/-- R206, R211. What starts next is due, or is the fill of the acknowledgement. -/
theorem springNext_mem {s : State} {p : PortId} {f : TxFrame} (h : s.springNext p = some f)
    (hk : f.typ ≠ .keepalive) : f ∈ (s.port p).spring.due := by
  unfold State.springNext at h
  dsimp only at h
  split at h
  · cases h
  · split at h
    · cases h
    · cases h
    · exact List.mem_of_find?_eq_some h
    · split at h
      · cases h
        rename_i hm
        exact List.mem_of_mem_filter (minRank_mem hm)
      · split at h
        · cases h
          rename_i hm
          exact seqNext_mem hm
        · split at h <;> cases h
          exact absurd rfl hk

/-- R184. The staging of a capability frame leaves the rest of the channel. -/
theorem capStage_spring (s : State) (p : PortId) :
    ((s.capStage p).port p).spring =
      { (s.port p).spring with staged := ((s.capStage p).port p).spring.staged } := by
  have hb : ((s.capBuild p).2.port p).spring = (s.port p).spring := by
    unfold State.capBuild
    dsimp only
    split
    · rfl
    · rw [State.fpEval, port_modPort_self]
  unfold State.capStage
  split
  · dsimp only
    rw [State.modSpring, port_modPort_self, hb]
  · rfl

/-- The state in which a frame starts, a capability frame staged (R184). -/
def State.startsFrom (s : State) (p : PortId) (f : TxFrame) : State := if f.typ = .cap then s.capStage p else s

theorem startsFrom_spring (s : State) (p : PortId) (f : TxFrame) :
    ((s.startsFrom p f).port p).spring =
      { (s.port p).spring with staged := ((s.startsFrom p f).port p).spring.staged } := by
  unfold State.startsFrom
  split
  · exact capStage_spring s p
  · rfl

theorem count_spring (s : State) (p : PortId) (i n : Nat) : ((s.count p i n).port p).spring = (s.port p).spring := by
  rw [State.count, port_modPort_self]

/-- What a started frame leaves due, in transmission and, a SELECT, as the selection (R198, R211, R217). -/
theorem springStart_spring (s : State) (p : PortId) (f : TxFrame) :
    ((s.springStart p f).port p).spring.due =
        (if f.typ = .keepalive then (s.port p).spring.due.filter (fun x => x.typ != .keepalive)
          else (s.port p).spring.due.erase f) ∧
      ((s.springStart p f).port p).spring.cur.map (·.typ) = some f.typ ∧
      (f.typ = .select → ((s.springStart p f).port p).spring.cur.map (·.payload) =
        some (selectNow (s.port p) f.payload)) ∧
      ((s.springStart p f).port p).spring.sel =
        (if f.typ = .select then some (selectNow (s.port p) f.payload) else (s.port p).spring.sel) := by
  have hg := startsFrom_spring s p f
  have hcount (t : State) : ((if f.again then t.count p 0x36 1 else t).port p).spring = (t.port p).spring := by
    split
    · exact count_spring t p _ _
    · rfl
  unfold State.springStart
  dsimp only
  rw [show (if f.typ = .cap then s.capStage p else s) = s.startsFrom p f from rfl, hcount, count_spring,
    State.modSpring, port_modPort_self]
  dsimp only
  refine ⟨by rw [hg], rfl, fun hf => ?_, ?_⟩
  · simp [hf, State.startsFrom]
  · rw [hg]
    split
    · rename_i hf
      simp [hf, State.startsFrom]
    · rfl

theorem springCut_spring (s : State) (p : PortId) :
    ((s.springCut p).port p).spring.due = (s.port p).spring.due ∧
      ((s.springCut p).port p).spring.cur = (s.port p).spring.cur ∧
      ((s.springCut p).port p).spring.sel = (s.port p).spring.sel := by
  unfold State.springCut
  dsimp only
  split
  · exact ⟨rfl, rfl, rfl⟩
  · rw [count_spring, State.modSpring, port_modPort_self]
    exact ⟨rfl, rfl, rfl⟩

/-- R211. What is due starts where the transmitter is free, or pre-empts what is sent, or waits. -/
theorem springKick_cases (s : State) (p : PortId) :
    s.springKick p = s ∨ s.springKick p = s.springCut p ∨
      ∃ f, s.springNext p = some f ∧ (s.port p).spring.cur = none ∧ s.springKick p = s.springStart p f := by
  unfold State.springKick
  split
  · exact .inl rfl
  · rename_i f hf
    split
    · rename_i hc
      exact .inr (.inr ⟨f, hf, hc, rfl⟩)
    · split
      · exact .inr (.inl rfl)
      · exact .inl rfl

/-- A frame that is due and does not start stays due. -/
theorem springStart_due_mem {s : State} {p : PortId} {f x : TxFrame} (hx : x ∈ (s.port p).spring.due)
    (hne : x.typ ≠ f.typ) : x ∈ ((s.springStart p f).port p).spring.due := by
  rw [(springStart_spring s p f).1]
  split
  · rename_i hf
    rw [hf] at hne
    simp [hx, hne]
  · exact (List.mem_erase_of_ne fun h => hne (congrArg TxFrame.typ h)).mpr hx

/-- No frame falls due by a start. -/
theorem springStart_due_subset {s : State} {p : PortId} {f x : TxFrame}
    (hx : x ∈ ((s.springStart p f).port p).spring.due) : x ∈ (s.port p).spring.due := by
  rw [(springStart_spring s p f).1] at hx
  split at hx
  · exact List.mem_of_mem_filter hx
  · exact List.mem_of_mem_erase hx

/-! ## What is sent stays sent -/

theorem sendsType_iff {s : State} {p : PortId} {ty : FType} : s.sendsType p ty = true ↔
    ∃ f, (f ∈ (s.port p).spring.due ∨ (s.port p).spring.cur = some f) ∧ f.typ = ty := by
  simp [State.sendsType, Option.mem_toList, or_and_right, exists_or]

### Activity
Go through the data and copy every line that includes "capability".

### Answer to the exercise
/-- R184. The staging of a capability frame leaves the rest of the channel. -/
/-- The state in which a frame starts, a capability frame staged (R184). -/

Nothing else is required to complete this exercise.